◆ What the task requires
Everything from the line containing "e es, s.events" through the last line of the data below should be set down exactly, and nothing else.

◆ Extracted data
┌──

-- ==== Sys2Proof/Certificates/Slice0/Obligations.lean ====
section
/-! DEFINITION. The statements for the provers, group by group: the queue and the invariant, the Station Port, the Reserve
Account, then one group per block. `s.took c` is the state with the telling `c` answered; `s.replied` and
`s.repliedRefused` hold a station command's reply; each new state is written out, and what it does not name is unchanged. -/

open Sys2Proof Sys2Proof.Machine

/-! ## The queue, the answers, the invariants -/

/-- A step takes the command at the front of the queue and runs it on the state with the queue's rest (log 2). -/
def Obligations.StepRunsTheFrontCommand : Prop :=
  ∀ (c : Instr) (rest : List Instr) (s : State), step { s with pending := c :: rest } = exec c { s with pending := rest }

/-- On an empty queue the part takes its oldest telling, else a timer that has run out, else a millisecond passes, in which every
timer that runs counts down by one; held in reset it waits (the model's choice: log 2, log 3). Every command answers a next
state, in every state, and leaves the queue of commands alone; while the part is held in reset only the pins and the resets
act, and every other command leaves it as it is (R181, R193, log 27). -/
def Obligations.EmptyQueueStepsAndEveryCommandAnswers : Prop :=
  (∀ s : State, s.pending = [] →
    (s.inReset = true → step s = .next s)
      ∧ (s.inReset = false → ∀ e es, s.events = e :: es → step s = exec e s)
      ∧ (s.inReset = false → s.events = [] → ∀ e es, s.due = e :: es → step s = exec e s)
      ∧ (s.inReset = false → s.events = [] → s.due = [] → ∃ t, step s = .next t ∧ s.millisecondLater t))
    ∧ ∀ (c : Instr) (s : State),
      (∃ t, exec c s = .next t ∧ t.pending = s.pending)
        ∧ (s.inReset = true → actsInReset c = false → exec c s = .next s)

└──

◆ Task solution
      ∧ (s.inReset = false → ∀ e es, s.events = e :: es → step s = exec e s)
      ∧ (s.inReset = false → s.events = [] → ∀ e es, s.due = e :: es → step s = exec e s)
      ∧ (s.inReset = false → s.events = [] → s.due = [] → ∃ t, step s = .next t ∧ s.millisecondLater t))
    ∧ ∀ (c : Instr) (s : State),
      (∃ t, exec c s = .next t ∧ t.pending = s.pending)
        ∧ (s.inReset = true → actsInReset c = false → exec c s = .next s)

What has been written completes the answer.